I think it's somewhere in the neighbourhood of 10 to 12 feet from snoot to tip of tail in total length, isn't it?


----------



## ...Jay... (Nov 2, 2006)

now that is a cool looking animal.









I hope you have a big encloser


----------



## blackmaskelongatus (May 25, 2007)

piranhasrule said:


> Those things are freaking insane. How are you going to house it when it gets bigger? basement?
> 
> View attachment 152140


there is 2 croc monitors look on the right of the one on the bottem and that stick that is goin over the rock is a tail..lol


----------



## smokinbubbles (Mar 25, 2005)

for right now sense hes 3 feet im thinking a 55gallon

just kidding. 
sense hes not a monster yet im puttin him in a enclouser that is 5ft high x 4ft wide x 6ft long. when he gets to big for that hes moving into a 11x6x4. then to his final home from there.
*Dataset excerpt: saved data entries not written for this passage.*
/-- KID of the leaf that maps a line of a unit, from the set's map (R47); of a line that none maps, the first leaf's of the unit. -/
def Record.lineKid (r : Record) (pa : Nat) : BitVec 6 :=
  let on := fun (e : MapEnt) => decide (pteFn e.leaf * 4096 ≤ pa) && decide (pa < pteFn e.leaf * 4096 + e.size)
  let near := fun (e : MapEnt) => decide (pteFn e.leaf * 4096 < (unitOf pa + 1) * 2 ^ 16) && decide (unitOf pa * 2 ^ 16 < pteFn e.leaf * 4096 + e.size)
  match r.pages.find? on with
  | some e => pteKid e.leaf
  | none => ((r.pages.find? near).map (fun e => pteKid e.leaf)).getD 0
/-- Bytes of a frozen unit as the record takes them: a staged sector in place of memory. -/
def State.unitBytes (s : State) (r : Record) (u : Nat) : List Byte :=
  let st := s.staged.filter (fun e => e.1 / 65536 == u)
  (List.range 256).flatMap (fun i =>
    let a := u * 65536 + 256 * i
    if (lookup st a).isSome then (List.range 256).map (fun k => (lookup st (a + k)).getD 0)
    else s.rangeBytes (r.lineKid a) a 128 ++ s.rangeBytes (r.lineKid (a + 128)) (a + 128) 128)
/-- Lines of a unit that are poisoned, of those that are not staged (R49). -/
def State.unitBad (s : State) (u : Nat) : List Nat :=
  (s.poison.filter (fun e => unitOf (e.1 * 128) == u && (lookup s.staged (e.1 / 2 * 256)).isNone)).map (fun e => e.1)
/-- The next unit: one that holds staged sectors first, then the lowest. -/
def State.nextUnit (s : State) (l : List Nat) : Option Nat :=
  match l.find? (fun u => s.staged.any (fun e => e.1 / 65536 == u)) with | some u => some u | none => l.head?
/-- The engine's append of bytes to a log page: RT and CT advance (R73 to R77, told as one step). -/
def State.logWrite (s : State) (k : Nat) (r : PageRec) (bs : List Byte) (bad : List Nat) : State :=
  let a := r.bfn.toNat * 4096 + r.ct
  let t := (s.storeRange r.kid a bs).setRec k { r with rt := r.rt + bs.length, ct := r.ct + bs.length }
  { t with poison := (bad.flatMap (fun o => [(a + o) / 128, (a + o + 127) / 128])).foldl (fun m la => setD false m la true) t.poison }
/-- Seal a log page. -/
def State.sealLog (s : State) (k : Nat) : State :=
  match lookup s.records k with | some r => s.setRec k { r with sl := true } | none => s
/-- The engine appends the next part of a record to its last log page, or, where it does not fit, seals that and appends to a fresh page of 2 MiB in the
pool under the partition's system key (R91); none when the log is exhausted. `bad`: offsets of poisoned lines in the part. -/
def State.logPart (s : State) (job : Nat) (r : Record) (bs : List Byte) (bad : List Nat) : Option (State × Record) :=
  match r.keys.getLast?.bind (fun k => (lookup s.records k).bind (fun p => if p.v && !p.sl && decide (p.ct + bs.length ≤ asSize p.ps) then some (k, p) else none)) with
  | some (k, p) => some (s.logWrite k p bs bad, r)
  | none =>
    match s.sparePool (2 ^ 21) with
    | none => none
    | some a =>
      let t := match r.keys.getLast? with | some k => s.sealLog k | none => s
      let i := t.freeRec 8
      let u := t.newRecord 8 i (BitVec.ofNat 40 (a / 4096)) 2 (BitVec.ofNat 4 (s.job job).part) (s.skidOf job)
      (lookup u.records (recKey 8 i)).map (fun p => (u.logWrite (recKey 8 i) p bs bad, { r with keys := r.keys ++ [recKey 8 i] }))
/-- Pieces of at most 64 KiB. -/
def pieces : Nat → List Byte → List (List Byte)
  | 0, _ => []
  | n + 1, l => if l.isEmpty then [] else l.take 65536 :: pieces n (l.drop 65536)
/-- The parts of a record before its units, with its context as the save area holds it (R47); a record that has begun has them. -/
def State.logFront (s : State) (job : Nat) (r : Record) : Option (State × Record) :=
  if !r.keys.isEmpty then some (s, r)
  else
    let j := s.job job
    let r1 := match j.saveAt with | some a => { r with ctx := s.rangeBytes (s.skidOf job) a r.ctx.length } | none => r
    let l := r1.front job j.part j.todo.length
    (pieces (l.length / 65536 + 1) l).foldl (fun (x : Option (State × Record)) p => x.bind (fun e => e.1.logPart job e.2 p [])) (some (s, r1))
/-- A record that cannot complete: CKF is set, its frozen units go back, and the next record is full (R325). -/
def State.recordFails (s : State) (job : Nat) (r : Record) : State :=
  let j := s.job job
  let t := s.setJob job { j with stream := none, todo := [], ckf := true, full := true }
  let u := { t with frozen := t.frozen.filter (fun e => e.2 != job), staged := t.staged.filter (fun e => !(j.todo.contains (e.1 / 65536))),
                    agenda := t.agenda ++ [Instr.jsbUpdate job] }
  u.postJob job 0x05 j.tag.toNat 0 (r.iv.setWidth 64) 1
/-- The next unit of a record is appended to the log; with no page left for it the record cannot complete. -/
def execUnitStreamed (job : Nat) (s : State) : Host.Outcome State Fault Refusal :=
  let j := s.job job
  ev (match j.stream, s.nextUnit j.todo with
    | some r, some u =>
      let e := (u, s.unitBytes r u)
      let bad := s.unitBad u
      some (match (s.logFront job r).bind (fun x => x.1.logPart job x.2 (unitEntry e) (bad.map (fun la => 16 + (la * 128 - u * 65536)))) with
        | none => s.recordFails job r
        | some (t, r2) =>
          let v := t.setJob job { t.job job with
            stream := some { r2 with units := r2.units ++ [e], bad := r2.bad ++ bad }, todo := j.todo.filter (fun x => x != u) }
          { v with frozen := remove v.frozen u, staged := v.staged.filter (fun e => e.1 / 65536 != u) })
    | _, _ => none)
/-- A job ends (R131): its engines' work stops, its comb segments are discarded, its range entries released, its window zeroed (R40), its incomplete
appends completed with zeros (R85), its private pages dropped (R330), its save region and its cores free. Event records that wait in its buffer
stay there until they are posted (R281). -/
def State.endJob (s : State) (j : Nat) (st : JState) : State :=
  let jb := s.job j
  let s0 := s.dropPrivate j
  let ofJob := fun (k : Nat) => (s.group k).job == j
  let mine := fun (k : Nat) => k / 65536 == j
  let engines := (s0.copies.filter (fun c => ofJob c.grp)).map (fun c => c.id) ++
    ((s0.teams.filter (fun e => mine e.1)).flatMap (fun e => e.2.mill.map (fun o => o.pin))).filter (fun i => i != 0)
  let s1 := { s0 with
    copies := s0.copies.filter (fun c => !(ofJob c.grp)), rangeWait := s0.rangeWait.filter (fun w => !engines.contains w.2.1),
    pins := s0.pins.filter (fun p => !engines.contains p.copy) }
  let idx := (s1.ranges.filter (fun e => e.js == j)).map (fun e => (e.home, e.idx))
  let s2 := idx.foldl (fun (t : State) e => t.releaseRun e.1 e.2) s1
  let recs := ((s2.appends.filter (fun a => a.job == j && a.rb != a.ln)).map (fun a => recKey a.home a.rcd)).eraseDups
  let s3 := recs.foldl (fun (t : State) k => t.fillAppends k (fun a => a.job == j)) s2
  let s4 := { s3 with groups := s3.groups.filter (fun e => !(e.2.job == j)), teams := s3.teams.filter (fun e => !(mine e.1)),
                      hops := s3.hops.filter (fun h => !(ofJob h.grp)), pend := s3.pend.filter (fun a => !(ofJob a.grp)),
                      reserved := s3.reserved.filter (fun e => e.2 / 4096 != j) }
  let cores := ((s.teamsOf j).filter (fun tk => s.teamHolds j (tk % 65536))).flatMap s.coresOf
  ((s4.setJob j { s4.job j with
      live := false, accepted := false, standing := false, held := false, close := none, clusters := jb.clusters.map (fun c => { c with st := .ended }),
      combSegs := [], tags := [], comb := [], combPoison := [], cot := [], saveAt := none, saved := [] }).setJst j st).freeCores cores
/-- The trailer is appended, the record's last page sealed and the record reported (R91, R322 step 8); after a move the job ends on this package
(R327). -/
def execRecordComplete (job : Nat) (s : State) : Host.Outcome State Fault Refusal :=
  let j := s.job job
  ev (match j.stream with
    | none => none
    | some r =>
      if !j.todo.isEmpty then none
      else
        let d := (fun (x : Record) => x.digest job j.part)
        some (match (s.logFront job r).bind (fun x =>
            x.1.logPart job x.2 (Record.trailer (d x.2) (x.2.bytes job j.part).length) []) with
          | none => s.recordFails job r
          | some (t0, r1) =>
            let r2 := { r1 with dig := d r1, complete := true }
            let t := match r2.keys.getLast? with | some k => t0.sealLog k | none => t0
            let u := t.setJob job { t.job job with stream := none, log := j.log ++ [r2], liv := r2.iv, ldig := r2.dig, ckdig := r2.dig, ckf := false }
            let v := ({ u with agenda := u.agenda ++ [Instr.jsbUpdate job] } : State).postJob job 0x05 j.tag.toNat 0 (r2.iv.setWidth 64) 0
            if r1.kind = 2 then v.endJob job .ended else v))
/-- A fault of a write to the log: the record cannot complete (R325). -/
def execRecordFailed (job : Nat) (s : State) : Host.Outcome State Fault Refusal :=
  ev (((s.job job).stream).map (fun r => s.recordFails job r))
the average croc monitor is 7-9 feet but they have been reported to get up to 15. the tail makes up most of the body which is supposed to be 240x bigger then their body. i will def get some pics for yall though as soon as i get him so just hold your man panties.


----------



## ICEE (Feb 3, 2007)

ya def post pics when you got I want to see enclosure and lizard


----------



## Mettle (Dec 29, 2003)

The thing though to remember with lizards is that it's not like snakes. Longer/bigger enclosures are generally needed for 'em. So even though the tails make up a good portion of their length they shouldn't be rubbing up against the walls every time they need to turn around.

What are you doing for food source?


----------



## snakehead rock (Mar 26, 2006)

thats crazy man... it would be funny taking that thing for a walk when its full grown.


----------



## bmpower007 (Feb 11, 2005)

o wow congrats mann...I remeber when you got that black roughneck monitor and now this, amazing creatures man I know they go for alot of money around here....Ive seen a huge one at a lfs down here in Socal and they are amazing creatures...sweet man keep us updated on those pics and videos will be even better.


----------



## smokinbubbles (Mar 25, 2005)

thanks guys for the replies.

actually picked him up today at 5:30 pm. sorry no pics i have been running around like a chicken with its head cut off. when i got him he was looking pretty dehydrated casue the guy i got him just picked him up from the air port like a day before i got him so yeah i think hes pretty worn out. the good thing though is when he went in the tub he loved it he just sunk right in it like a rock and laid there. he was able to get out so i threw 2 small rats in there (frozen not live) and closed the door. i had to go out and do some last minute shopping and got home and he chowed down on the rats and was asleep. so i guess its good hes drinking and eating.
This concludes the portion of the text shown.